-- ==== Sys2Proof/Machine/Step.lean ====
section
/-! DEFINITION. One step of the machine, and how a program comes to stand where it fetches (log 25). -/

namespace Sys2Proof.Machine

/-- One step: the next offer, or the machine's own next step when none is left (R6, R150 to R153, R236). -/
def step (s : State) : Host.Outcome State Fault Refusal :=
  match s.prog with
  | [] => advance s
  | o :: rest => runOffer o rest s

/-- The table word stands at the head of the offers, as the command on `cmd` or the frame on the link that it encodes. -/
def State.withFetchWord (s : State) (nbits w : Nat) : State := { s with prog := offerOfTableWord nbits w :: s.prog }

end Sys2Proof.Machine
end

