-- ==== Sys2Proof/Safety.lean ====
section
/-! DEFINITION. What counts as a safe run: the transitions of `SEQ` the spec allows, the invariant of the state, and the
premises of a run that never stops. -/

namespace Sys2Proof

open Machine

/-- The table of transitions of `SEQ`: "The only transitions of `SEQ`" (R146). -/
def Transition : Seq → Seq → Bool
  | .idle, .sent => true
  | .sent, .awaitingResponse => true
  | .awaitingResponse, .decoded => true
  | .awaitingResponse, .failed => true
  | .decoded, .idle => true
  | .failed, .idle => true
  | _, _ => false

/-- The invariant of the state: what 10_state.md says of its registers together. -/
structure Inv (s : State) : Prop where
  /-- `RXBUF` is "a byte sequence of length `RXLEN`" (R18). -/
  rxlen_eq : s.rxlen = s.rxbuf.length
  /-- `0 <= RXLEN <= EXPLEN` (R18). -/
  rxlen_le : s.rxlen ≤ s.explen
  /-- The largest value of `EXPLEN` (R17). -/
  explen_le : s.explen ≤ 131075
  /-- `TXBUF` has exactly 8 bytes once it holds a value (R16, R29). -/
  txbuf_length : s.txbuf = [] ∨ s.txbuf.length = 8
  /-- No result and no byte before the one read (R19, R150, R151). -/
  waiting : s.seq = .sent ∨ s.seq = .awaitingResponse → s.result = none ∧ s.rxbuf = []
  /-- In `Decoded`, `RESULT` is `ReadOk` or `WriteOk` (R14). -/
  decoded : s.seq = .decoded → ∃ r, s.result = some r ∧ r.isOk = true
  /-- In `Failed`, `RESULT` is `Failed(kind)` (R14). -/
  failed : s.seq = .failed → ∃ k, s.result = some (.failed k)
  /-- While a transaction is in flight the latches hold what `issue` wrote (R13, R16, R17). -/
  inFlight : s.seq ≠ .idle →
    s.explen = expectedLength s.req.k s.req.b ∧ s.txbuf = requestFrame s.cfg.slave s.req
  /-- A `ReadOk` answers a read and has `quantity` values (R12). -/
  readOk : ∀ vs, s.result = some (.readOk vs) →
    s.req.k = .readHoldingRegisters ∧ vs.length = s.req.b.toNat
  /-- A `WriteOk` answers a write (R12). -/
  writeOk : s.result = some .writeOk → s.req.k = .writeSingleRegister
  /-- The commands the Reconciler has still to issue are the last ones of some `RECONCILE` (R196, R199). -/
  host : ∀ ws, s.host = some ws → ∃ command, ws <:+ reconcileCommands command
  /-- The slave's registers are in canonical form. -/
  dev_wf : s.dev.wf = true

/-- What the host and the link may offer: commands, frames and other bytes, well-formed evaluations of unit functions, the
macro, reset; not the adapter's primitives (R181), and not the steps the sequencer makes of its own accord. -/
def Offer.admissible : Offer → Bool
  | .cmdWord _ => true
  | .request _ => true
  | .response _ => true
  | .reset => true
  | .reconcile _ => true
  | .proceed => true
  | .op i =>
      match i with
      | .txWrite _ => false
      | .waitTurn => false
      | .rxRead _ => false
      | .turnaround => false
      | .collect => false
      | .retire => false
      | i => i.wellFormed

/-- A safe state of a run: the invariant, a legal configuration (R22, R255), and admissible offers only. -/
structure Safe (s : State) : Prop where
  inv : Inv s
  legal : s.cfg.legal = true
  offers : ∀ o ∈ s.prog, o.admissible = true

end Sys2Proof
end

### TASK GOAL:
Each line of the data is to be transcribed exactly.

### ANSWER TO THE PROBLEM:
-- ==== Sys2Proof/Machine/Step.lean ====
section
/-! DEFINITION. One step of the machine, and how a program comes to stand where it fetches (log 25). -/

namespace Sys2Proof.Machine

/-- One step: the next offer, or the machine's own next step when none is left (R6, R150 to R153, R236). -/
def step (s : State) : Host.Outcome State Fault Refusal :=
  match s.prog with
  | [] => advance s
  | o :: rest => runOffer o rest s

/-- The table word stands at the head of the offers, as the command on `cmd` or the frame on the link that it encodes. -/
def State.withFetchWord (s : State) (nbits w : Nat) : State := { s with prog := offerOfTableWord nbits w :: s.prog }

end Sys2Proof.Machine
end

-- ==== Sys2Proof/Safety.lean ====
section
/-! DEFINITION. What counts as a safe run: the transitions of `SEQ` the spec allows, the invariant of the state, and the
premises of a run that never stops. -/

namespace Sys2Proof

open Machine

/-- The table of transitions of `SEQ`: "The only transitions of `SEQ`" (R146). -/
def Transition : Seq → Seq → Bool
  | .idle, .sent => true
  | .sent, .awaitingResponse => true
  | .awaitingResponse, .decoded => true
  | .awaitingResponse, .failed => true
  | .decoded, .idle => true
  | .failed, .idle => true
  | _, _ => false

/-- The invariant of the state: what 10_state.md says of its registers together. -/
structure Inv (s : State) : Prop where
  /-- `RXBUF` is "a byte sequence of length `RXLEN`" (R18). -/
  rxlen_eq : s.rxlen = s.rxbuf.length
  /-- `0 <= RXLEN <= EXPLEN` (R18). -/
  rxlen_le : s.rxlen ≤ s.explen
  /-- The largest value of `EXPLEN` (R17). -/
  explen_le : s.explen ≤ 131075
  /-- `TXBUF` has exactly 8 bytes once it holds a value (R16, R29). -/
  txbuf_length : s.txbuf = [] ∨ s.txbuf.length = 8
  /-- No result and no byte before the one read (R19, R150, R151). -/
  waiting : s.seq = .sent ∨ s.seq = .awaitingResponse → s.result = none ∧ s.rxbuf = []
  /-- In `Decoded`, `RESULT` is `ReadOk` or `WriteOk` (R14). -/
  decoded : s.seq = .decoded → ∃ r, s.result = some r ∧ r.isOk = true
  /-- In `Failed`, `RESULT` is `Failed(kind)` (R14). -/
  failed : s.seq = .failed → ∃ k, s.result = some (.failed k)
  /-- While a transaction is in flight the latches hold what `issue` wrote (R13, R16, R17). -/
  inFlight : s.seq ≠ .idle →
    s.explen = expectedLength s.req.k s.req.b ∧ s.txbuf = requestFrame s.cfg.slave s.req
  /-- A `ReadOk` answers a read and has `quantity` values (R12). -/
  readOk : ∀ vs, s.result = some (.readOk vs) →
    s.req.k = .readHoldingRegisters ∧ vs.length = s.req.b.toNat
  /-- A `WriteOk` answers a write (R12). -/
  writeOk : s.result = some .writeOk → s.req.k = .writeSingleRegister
  /-- The commands the Reconciler has still to issue are the last ones of some `RECONCILE` (R196, R199). -/
  host : ∀ ws, s.host = some ws → ∃ command, ws <:+ reconcileCommands command
  /-- The slave's registers are in canonical form. -/
  dev_wf : s.dev.wf = true

/-- What the host and the link may offer: commands, frames and other bytes, well-formed evaluations of unit functions, the
macro, reset; not the adapter's primitives (R181), and not the steps the sequencer makes of its own accord. -/
def Offer.admissible : Offer → Bool
  | .cmdWord _ => true
  | .request _ => true
  | .response _ => true
  | .reset => true
  | .reconcile _ => true
  | .proceed => true
  | .op i =>
      match i with
      | .txWrite _ => false
      | .waitTurn => false
      | .rxRead _ => false
      | .turnaround => false
      | .collect => false
      | .retire => false
      | i => i.wellFormed

/-- A safe state of a run: the invariant, a legal configuration (R22, R255), and admissible offers only. -/
structure Safe (s : State) : Prop where
  inv : Inv s
  legal : s.cfg.legal = true
  offers : ∀ o ∈ s.prog, o.admissible = true

end Sys2Proof
end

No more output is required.